===== Data for analysis =====

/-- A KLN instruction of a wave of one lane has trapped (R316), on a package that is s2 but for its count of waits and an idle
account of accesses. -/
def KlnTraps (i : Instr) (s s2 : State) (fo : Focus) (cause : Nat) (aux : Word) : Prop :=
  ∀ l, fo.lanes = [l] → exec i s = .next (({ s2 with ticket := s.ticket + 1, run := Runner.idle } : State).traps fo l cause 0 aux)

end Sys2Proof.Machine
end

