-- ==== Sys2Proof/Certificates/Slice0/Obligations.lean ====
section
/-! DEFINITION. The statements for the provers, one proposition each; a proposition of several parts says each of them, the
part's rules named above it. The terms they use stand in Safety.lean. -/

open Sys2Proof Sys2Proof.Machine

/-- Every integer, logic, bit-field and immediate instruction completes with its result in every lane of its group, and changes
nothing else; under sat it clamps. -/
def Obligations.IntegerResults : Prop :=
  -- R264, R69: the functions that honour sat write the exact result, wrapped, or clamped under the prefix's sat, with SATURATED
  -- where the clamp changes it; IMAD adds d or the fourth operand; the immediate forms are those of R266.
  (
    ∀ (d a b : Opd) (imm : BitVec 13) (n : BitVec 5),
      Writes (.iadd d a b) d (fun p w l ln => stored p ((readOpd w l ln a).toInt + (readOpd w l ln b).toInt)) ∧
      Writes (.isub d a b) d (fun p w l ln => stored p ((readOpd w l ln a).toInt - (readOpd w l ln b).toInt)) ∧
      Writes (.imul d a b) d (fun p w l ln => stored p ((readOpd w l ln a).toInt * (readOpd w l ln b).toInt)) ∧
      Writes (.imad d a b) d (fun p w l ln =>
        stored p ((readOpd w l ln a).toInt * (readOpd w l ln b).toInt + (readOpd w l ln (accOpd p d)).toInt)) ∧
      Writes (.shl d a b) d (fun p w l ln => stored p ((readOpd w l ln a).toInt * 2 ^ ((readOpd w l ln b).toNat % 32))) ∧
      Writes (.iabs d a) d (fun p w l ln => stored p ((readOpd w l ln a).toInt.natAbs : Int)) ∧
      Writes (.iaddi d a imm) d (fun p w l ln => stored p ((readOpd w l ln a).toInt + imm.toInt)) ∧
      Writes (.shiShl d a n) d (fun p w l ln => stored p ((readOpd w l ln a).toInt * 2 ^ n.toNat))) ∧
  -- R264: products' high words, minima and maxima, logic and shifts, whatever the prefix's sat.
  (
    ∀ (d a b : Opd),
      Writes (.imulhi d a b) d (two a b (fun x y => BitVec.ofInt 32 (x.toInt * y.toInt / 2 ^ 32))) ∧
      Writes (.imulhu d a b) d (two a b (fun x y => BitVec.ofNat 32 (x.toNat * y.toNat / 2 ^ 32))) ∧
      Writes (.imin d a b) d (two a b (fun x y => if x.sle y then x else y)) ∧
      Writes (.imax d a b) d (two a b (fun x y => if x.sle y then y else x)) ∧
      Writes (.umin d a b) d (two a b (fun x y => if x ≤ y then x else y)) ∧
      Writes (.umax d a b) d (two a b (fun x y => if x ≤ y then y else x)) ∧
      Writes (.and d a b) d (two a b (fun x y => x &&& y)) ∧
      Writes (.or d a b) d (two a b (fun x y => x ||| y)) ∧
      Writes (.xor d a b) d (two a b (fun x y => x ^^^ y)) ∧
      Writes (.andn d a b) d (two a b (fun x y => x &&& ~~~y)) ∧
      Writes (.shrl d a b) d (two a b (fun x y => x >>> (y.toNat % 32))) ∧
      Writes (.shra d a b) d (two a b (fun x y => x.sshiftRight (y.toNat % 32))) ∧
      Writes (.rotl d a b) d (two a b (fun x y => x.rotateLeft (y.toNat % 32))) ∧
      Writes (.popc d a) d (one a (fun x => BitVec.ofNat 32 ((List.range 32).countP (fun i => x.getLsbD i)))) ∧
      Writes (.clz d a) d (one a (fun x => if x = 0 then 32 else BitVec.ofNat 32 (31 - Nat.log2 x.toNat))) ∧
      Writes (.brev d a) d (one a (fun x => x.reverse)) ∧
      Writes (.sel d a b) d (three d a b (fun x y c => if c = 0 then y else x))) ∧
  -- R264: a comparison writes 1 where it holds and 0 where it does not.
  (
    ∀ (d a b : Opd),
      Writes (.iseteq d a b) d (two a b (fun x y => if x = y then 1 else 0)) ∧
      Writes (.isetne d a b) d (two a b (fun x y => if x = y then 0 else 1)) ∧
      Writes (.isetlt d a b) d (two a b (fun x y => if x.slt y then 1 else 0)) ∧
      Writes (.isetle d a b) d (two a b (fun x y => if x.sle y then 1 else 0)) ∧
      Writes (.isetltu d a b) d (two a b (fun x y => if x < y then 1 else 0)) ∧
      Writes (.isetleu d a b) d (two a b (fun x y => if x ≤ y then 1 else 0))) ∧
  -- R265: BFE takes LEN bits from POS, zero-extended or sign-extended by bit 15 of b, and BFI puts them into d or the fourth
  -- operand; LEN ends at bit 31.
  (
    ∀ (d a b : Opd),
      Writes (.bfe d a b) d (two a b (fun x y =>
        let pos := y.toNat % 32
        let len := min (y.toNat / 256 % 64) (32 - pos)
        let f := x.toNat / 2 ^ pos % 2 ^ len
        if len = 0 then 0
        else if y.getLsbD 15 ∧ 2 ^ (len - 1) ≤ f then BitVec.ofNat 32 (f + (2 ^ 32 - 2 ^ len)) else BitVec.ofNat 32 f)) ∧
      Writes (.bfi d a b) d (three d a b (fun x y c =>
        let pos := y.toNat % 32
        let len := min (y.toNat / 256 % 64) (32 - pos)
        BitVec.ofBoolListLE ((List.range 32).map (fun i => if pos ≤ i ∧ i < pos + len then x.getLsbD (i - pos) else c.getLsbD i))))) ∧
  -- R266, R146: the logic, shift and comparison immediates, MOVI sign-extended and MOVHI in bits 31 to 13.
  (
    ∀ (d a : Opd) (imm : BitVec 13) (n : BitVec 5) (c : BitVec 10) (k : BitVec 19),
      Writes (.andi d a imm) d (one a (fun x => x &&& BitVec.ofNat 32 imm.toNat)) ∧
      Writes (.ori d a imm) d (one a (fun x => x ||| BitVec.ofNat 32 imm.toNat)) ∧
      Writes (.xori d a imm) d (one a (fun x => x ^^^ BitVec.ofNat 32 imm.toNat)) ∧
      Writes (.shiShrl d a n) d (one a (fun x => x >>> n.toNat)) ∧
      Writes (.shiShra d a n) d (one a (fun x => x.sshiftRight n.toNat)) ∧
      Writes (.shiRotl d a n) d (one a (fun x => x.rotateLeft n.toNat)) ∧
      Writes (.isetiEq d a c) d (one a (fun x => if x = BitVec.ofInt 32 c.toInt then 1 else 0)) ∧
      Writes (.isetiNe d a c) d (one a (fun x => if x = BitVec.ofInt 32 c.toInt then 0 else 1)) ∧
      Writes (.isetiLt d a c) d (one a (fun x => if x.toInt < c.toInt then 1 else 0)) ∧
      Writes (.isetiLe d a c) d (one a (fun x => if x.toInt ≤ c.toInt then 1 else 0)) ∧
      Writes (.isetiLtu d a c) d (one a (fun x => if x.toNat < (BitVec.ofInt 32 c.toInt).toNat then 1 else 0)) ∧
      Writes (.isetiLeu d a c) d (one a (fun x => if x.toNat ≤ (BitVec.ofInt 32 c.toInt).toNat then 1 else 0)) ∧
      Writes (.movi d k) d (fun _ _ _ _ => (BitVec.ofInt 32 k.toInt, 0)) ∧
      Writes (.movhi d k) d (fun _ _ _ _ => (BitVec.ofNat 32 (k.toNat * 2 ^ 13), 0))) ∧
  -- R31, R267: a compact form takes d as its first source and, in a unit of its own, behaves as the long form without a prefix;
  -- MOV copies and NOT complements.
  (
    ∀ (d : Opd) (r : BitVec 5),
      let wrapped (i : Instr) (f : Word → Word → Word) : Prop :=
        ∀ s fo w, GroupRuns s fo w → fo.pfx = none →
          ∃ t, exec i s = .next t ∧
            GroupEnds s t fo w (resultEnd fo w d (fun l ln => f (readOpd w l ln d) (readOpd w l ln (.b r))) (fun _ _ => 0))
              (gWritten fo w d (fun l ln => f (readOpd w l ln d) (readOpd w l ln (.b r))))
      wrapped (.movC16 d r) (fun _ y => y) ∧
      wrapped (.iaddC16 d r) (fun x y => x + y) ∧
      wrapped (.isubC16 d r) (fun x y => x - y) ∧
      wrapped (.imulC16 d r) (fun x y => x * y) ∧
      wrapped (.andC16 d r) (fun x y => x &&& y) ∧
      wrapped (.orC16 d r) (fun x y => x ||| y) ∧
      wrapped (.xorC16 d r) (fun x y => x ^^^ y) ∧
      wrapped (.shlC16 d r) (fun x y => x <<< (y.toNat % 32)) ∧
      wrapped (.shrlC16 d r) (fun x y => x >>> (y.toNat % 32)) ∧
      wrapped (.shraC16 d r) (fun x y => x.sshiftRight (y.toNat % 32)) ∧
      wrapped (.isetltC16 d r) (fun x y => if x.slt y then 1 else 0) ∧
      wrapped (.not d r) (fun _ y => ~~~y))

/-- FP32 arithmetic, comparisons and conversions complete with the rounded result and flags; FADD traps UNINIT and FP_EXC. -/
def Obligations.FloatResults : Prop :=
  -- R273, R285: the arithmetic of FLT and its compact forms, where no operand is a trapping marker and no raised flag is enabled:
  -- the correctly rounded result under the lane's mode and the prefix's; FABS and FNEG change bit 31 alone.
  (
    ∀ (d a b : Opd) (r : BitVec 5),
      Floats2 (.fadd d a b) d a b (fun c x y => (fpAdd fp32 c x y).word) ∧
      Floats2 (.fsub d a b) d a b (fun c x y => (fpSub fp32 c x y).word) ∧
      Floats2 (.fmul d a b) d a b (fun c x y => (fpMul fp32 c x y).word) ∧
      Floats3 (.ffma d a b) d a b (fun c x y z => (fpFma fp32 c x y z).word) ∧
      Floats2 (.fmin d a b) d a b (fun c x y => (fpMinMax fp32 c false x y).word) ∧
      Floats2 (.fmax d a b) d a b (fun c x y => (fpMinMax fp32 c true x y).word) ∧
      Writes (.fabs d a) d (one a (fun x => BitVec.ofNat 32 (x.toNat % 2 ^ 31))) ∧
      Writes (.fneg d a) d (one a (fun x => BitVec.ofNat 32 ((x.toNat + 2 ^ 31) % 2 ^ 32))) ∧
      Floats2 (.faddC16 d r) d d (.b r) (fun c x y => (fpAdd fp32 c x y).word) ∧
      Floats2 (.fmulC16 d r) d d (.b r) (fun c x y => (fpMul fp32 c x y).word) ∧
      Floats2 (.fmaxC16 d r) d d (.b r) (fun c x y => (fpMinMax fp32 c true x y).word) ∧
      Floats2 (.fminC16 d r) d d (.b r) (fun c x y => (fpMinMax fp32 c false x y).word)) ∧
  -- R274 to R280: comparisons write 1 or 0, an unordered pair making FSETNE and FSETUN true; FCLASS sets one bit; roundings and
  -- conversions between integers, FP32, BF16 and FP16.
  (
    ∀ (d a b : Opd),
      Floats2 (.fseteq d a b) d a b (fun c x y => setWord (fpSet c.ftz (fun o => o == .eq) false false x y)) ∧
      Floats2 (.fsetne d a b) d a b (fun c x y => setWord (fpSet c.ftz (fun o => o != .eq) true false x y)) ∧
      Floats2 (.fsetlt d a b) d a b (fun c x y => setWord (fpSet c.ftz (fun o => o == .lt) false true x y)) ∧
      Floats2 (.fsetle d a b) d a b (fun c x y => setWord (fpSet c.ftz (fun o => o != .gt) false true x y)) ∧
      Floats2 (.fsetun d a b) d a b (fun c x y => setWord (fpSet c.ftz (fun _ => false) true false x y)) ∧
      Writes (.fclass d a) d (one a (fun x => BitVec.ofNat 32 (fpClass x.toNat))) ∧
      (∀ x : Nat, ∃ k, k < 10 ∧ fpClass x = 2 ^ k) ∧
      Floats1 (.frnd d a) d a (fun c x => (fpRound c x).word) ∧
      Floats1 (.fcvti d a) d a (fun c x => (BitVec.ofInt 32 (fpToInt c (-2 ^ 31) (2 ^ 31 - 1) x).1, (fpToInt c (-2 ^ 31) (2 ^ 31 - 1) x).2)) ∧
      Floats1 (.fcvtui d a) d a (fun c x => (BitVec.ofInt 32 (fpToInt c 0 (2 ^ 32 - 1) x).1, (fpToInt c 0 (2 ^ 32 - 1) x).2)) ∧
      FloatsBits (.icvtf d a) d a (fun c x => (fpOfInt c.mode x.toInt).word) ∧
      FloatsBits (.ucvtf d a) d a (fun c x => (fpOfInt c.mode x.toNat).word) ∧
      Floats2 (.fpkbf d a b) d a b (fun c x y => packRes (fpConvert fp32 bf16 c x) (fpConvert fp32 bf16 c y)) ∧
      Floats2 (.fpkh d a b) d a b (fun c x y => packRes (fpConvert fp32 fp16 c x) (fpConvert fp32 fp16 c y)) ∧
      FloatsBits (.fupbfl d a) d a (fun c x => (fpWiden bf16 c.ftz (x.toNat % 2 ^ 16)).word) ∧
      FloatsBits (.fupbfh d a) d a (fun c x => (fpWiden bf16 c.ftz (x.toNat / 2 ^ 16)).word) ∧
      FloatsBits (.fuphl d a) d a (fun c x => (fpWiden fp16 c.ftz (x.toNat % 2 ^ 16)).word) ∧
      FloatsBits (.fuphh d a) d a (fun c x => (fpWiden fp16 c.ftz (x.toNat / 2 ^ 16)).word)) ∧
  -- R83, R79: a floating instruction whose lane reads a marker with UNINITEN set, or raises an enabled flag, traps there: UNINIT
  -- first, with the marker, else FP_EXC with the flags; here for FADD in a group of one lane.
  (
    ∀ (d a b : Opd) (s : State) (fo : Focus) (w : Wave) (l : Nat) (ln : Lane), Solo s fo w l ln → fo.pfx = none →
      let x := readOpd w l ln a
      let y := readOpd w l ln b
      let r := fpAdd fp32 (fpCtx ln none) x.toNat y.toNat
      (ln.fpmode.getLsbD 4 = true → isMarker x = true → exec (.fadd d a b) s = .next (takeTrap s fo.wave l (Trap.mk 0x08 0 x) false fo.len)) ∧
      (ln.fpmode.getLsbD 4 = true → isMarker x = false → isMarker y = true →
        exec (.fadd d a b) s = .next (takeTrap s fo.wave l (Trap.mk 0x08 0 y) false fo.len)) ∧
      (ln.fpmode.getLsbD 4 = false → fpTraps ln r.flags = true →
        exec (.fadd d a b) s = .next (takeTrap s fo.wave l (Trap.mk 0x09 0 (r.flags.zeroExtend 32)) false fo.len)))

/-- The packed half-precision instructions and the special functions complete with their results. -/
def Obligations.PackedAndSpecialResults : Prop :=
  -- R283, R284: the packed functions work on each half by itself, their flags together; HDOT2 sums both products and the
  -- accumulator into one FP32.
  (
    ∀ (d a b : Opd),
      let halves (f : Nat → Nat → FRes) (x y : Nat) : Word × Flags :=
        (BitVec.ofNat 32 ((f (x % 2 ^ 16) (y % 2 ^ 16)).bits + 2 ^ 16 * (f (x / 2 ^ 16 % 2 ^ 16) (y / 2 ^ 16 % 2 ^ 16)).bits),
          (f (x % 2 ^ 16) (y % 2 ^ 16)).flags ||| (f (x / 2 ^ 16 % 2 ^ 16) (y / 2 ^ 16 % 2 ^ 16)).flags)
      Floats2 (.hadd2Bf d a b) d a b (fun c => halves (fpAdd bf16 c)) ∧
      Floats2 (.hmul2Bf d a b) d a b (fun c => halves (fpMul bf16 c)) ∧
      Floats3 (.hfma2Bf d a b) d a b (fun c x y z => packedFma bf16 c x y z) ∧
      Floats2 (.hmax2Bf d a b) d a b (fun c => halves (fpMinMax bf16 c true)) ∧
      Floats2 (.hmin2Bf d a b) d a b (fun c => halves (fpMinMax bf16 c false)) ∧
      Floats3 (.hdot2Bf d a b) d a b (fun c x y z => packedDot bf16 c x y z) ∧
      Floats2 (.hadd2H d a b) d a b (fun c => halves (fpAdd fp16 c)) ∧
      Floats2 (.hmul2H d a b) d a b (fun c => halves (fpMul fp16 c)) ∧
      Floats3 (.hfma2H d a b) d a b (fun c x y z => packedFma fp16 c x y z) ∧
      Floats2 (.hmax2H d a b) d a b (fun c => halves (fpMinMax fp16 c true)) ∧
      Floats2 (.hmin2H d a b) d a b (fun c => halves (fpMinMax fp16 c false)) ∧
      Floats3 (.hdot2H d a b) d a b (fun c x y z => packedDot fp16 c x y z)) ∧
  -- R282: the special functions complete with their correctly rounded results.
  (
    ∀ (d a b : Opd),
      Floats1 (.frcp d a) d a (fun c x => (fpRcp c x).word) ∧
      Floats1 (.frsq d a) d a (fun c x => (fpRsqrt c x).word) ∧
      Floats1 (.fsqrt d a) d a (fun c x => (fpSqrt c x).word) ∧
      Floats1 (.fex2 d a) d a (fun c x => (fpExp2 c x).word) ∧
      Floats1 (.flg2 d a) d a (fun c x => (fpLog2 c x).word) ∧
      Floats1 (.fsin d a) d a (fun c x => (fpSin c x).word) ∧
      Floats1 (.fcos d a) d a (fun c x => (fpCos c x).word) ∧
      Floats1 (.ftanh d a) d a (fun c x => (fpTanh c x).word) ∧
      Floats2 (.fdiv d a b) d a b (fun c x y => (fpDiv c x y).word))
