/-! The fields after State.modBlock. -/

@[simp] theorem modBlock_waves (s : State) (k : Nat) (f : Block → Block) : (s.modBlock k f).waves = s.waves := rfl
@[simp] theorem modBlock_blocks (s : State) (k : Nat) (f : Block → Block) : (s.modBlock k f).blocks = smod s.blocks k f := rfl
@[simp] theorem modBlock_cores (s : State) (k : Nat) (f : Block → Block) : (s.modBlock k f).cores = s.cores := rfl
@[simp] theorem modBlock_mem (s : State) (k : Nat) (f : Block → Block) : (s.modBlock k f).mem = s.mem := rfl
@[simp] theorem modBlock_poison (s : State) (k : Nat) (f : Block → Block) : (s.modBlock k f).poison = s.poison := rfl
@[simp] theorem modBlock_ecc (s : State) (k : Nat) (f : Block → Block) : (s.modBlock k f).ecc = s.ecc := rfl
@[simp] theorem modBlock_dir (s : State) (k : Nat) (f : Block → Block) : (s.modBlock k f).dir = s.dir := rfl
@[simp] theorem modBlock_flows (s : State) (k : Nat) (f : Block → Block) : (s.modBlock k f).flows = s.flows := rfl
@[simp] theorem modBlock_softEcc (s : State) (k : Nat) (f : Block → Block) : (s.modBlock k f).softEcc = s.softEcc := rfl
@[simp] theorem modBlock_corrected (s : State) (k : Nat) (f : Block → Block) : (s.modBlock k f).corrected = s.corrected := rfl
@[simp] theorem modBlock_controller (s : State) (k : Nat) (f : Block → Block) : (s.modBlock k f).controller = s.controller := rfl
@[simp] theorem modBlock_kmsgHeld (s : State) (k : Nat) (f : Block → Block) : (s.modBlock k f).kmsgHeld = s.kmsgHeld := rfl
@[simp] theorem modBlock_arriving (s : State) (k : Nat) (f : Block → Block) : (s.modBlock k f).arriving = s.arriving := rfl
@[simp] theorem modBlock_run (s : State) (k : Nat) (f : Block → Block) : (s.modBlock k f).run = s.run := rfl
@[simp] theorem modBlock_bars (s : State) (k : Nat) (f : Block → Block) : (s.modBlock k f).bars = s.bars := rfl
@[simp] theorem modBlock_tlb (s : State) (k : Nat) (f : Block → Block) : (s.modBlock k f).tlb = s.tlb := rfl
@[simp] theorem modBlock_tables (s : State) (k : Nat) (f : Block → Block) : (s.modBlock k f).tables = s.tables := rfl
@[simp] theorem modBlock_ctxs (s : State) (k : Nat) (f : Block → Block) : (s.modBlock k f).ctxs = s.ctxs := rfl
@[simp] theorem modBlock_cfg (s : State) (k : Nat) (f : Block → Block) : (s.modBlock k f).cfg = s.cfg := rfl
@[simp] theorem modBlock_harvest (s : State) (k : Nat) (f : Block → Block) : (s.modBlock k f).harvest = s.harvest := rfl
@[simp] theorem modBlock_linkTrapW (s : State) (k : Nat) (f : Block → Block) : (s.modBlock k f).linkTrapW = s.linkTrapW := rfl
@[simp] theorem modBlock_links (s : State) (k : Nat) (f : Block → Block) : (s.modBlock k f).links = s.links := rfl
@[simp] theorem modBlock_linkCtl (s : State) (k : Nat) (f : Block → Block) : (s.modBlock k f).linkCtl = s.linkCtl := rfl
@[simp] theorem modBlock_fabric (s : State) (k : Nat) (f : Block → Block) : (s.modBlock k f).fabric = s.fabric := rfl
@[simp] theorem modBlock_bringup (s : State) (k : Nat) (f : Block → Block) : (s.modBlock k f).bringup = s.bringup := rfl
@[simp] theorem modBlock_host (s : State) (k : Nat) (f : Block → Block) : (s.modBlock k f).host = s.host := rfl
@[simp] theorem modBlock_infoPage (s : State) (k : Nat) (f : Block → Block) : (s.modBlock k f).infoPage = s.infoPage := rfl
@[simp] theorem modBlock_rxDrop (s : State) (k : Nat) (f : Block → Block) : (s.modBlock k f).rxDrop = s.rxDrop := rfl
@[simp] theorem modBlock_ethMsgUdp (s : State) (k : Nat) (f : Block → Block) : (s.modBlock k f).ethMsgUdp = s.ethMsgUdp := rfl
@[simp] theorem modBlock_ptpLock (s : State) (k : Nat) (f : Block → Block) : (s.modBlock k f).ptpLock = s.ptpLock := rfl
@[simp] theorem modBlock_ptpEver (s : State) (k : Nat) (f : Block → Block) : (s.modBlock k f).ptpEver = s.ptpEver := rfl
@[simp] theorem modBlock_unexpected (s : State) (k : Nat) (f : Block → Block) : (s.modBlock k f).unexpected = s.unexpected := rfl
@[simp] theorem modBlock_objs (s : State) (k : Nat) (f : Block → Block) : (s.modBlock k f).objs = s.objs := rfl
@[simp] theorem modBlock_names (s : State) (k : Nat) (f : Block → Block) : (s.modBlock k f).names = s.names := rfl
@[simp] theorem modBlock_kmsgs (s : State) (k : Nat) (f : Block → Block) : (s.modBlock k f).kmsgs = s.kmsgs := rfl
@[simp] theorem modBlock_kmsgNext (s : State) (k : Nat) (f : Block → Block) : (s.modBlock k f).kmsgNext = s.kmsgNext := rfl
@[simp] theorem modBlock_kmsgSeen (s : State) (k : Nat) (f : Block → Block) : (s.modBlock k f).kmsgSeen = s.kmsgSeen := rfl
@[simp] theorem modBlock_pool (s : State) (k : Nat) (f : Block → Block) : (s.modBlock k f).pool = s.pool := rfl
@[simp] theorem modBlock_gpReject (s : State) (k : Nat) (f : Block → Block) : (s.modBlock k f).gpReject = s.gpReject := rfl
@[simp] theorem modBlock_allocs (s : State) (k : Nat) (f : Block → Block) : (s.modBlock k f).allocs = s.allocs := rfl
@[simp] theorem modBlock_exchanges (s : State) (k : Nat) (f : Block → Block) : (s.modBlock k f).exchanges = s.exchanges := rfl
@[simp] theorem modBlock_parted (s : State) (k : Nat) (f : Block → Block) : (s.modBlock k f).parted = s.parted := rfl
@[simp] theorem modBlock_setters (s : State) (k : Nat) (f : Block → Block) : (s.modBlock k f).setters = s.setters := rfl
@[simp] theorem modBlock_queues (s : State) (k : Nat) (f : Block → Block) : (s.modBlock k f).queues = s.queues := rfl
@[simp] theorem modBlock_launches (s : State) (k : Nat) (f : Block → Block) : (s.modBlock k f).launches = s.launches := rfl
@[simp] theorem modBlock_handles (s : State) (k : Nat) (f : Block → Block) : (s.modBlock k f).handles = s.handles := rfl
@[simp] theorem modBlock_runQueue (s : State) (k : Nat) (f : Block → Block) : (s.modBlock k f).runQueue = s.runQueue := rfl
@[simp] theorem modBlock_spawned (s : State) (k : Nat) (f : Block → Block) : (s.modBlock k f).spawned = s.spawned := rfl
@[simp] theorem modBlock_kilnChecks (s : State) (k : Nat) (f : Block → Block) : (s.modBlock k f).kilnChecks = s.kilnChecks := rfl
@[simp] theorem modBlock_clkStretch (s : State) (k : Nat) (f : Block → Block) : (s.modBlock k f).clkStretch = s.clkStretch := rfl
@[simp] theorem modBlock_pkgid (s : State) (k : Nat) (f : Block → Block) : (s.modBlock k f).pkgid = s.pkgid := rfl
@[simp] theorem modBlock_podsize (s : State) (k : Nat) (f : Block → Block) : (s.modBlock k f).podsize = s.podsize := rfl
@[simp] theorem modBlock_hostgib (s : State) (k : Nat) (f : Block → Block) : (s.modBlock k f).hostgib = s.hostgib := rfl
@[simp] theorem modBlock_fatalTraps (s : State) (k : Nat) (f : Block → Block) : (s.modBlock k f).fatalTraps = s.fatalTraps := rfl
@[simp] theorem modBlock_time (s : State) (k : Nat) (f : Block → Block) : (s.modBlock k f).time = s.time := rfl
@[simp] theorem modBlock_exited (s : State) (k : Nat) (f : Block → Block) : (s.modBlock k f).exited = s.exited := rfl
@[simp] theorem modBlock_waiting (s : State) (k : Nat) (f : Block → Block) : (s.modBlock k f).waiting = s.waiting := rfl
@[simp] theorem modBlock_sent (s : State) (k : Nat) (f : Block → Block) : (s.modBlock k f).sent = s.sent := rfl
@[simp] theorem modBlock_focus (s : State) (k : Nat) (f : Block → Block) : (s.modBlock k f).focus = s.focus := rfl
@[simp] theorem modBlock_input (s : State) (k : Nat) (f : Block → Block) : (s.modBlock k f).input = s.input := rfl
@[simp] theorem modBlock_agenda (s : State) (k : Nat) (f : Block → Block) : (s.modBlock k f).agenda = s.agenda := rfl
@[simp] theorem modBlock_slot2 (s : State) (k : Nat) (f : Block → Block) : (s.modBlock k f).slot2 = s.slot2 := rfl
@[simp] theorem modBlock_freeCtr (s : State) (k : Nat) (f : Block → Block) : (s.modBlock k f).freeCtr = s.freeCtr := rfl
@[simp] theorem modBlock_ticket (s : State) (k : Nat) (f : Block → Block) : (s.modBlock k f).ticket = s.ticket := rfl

=====

● **Task goal**:
The lines above, starting at the one with "Writes (.isetiEq d" and ending at the one with "Writes (.movhi d", are the only ones to return, exactly as written.

● **Solution**:
      Writes (.isetiEq d a c) d (one a (fun x => if x = BitVec.ofInt 32 c.toInt then 1 else 0)) ∧
      Writes (.isetiNe d a c) d (one a (fun x => if x = BitVec.ofInt 32 c.toInt then 0 else 1)) ∧
      Writes (.isetiLt d a c) d (one a (fun x => if x.toInt < c.toInt then 1 else 0)) ∧
      Writes (.isetiLe d a c) d (one a (fun x => if x.toInt ≤ c.toInt then 1 else 0)) ∧
      Writes (.isetiLtu d a c) d (one a (fun x => if x.toNat < (BitVec.ofInt 32 c.toInt).toNat then 1 else 0)) ∧
      Writes (.isetiLeu d a c) d (one a (fun x => if x.toNat ≤ (BitVec.ofInt 32 c.toInt).toNat then 1 else 0)) ∧
      Writes (.movi d k) d (fun _ _ _ _ => (BitVec.ofInt 32 k.toInt, 0)) ∧
      Writes (.movhi d k) d (fun _ _ _ _ => (BitVec.ofNat 32 (k.toNat * 2 ^ 13), 0))) ∧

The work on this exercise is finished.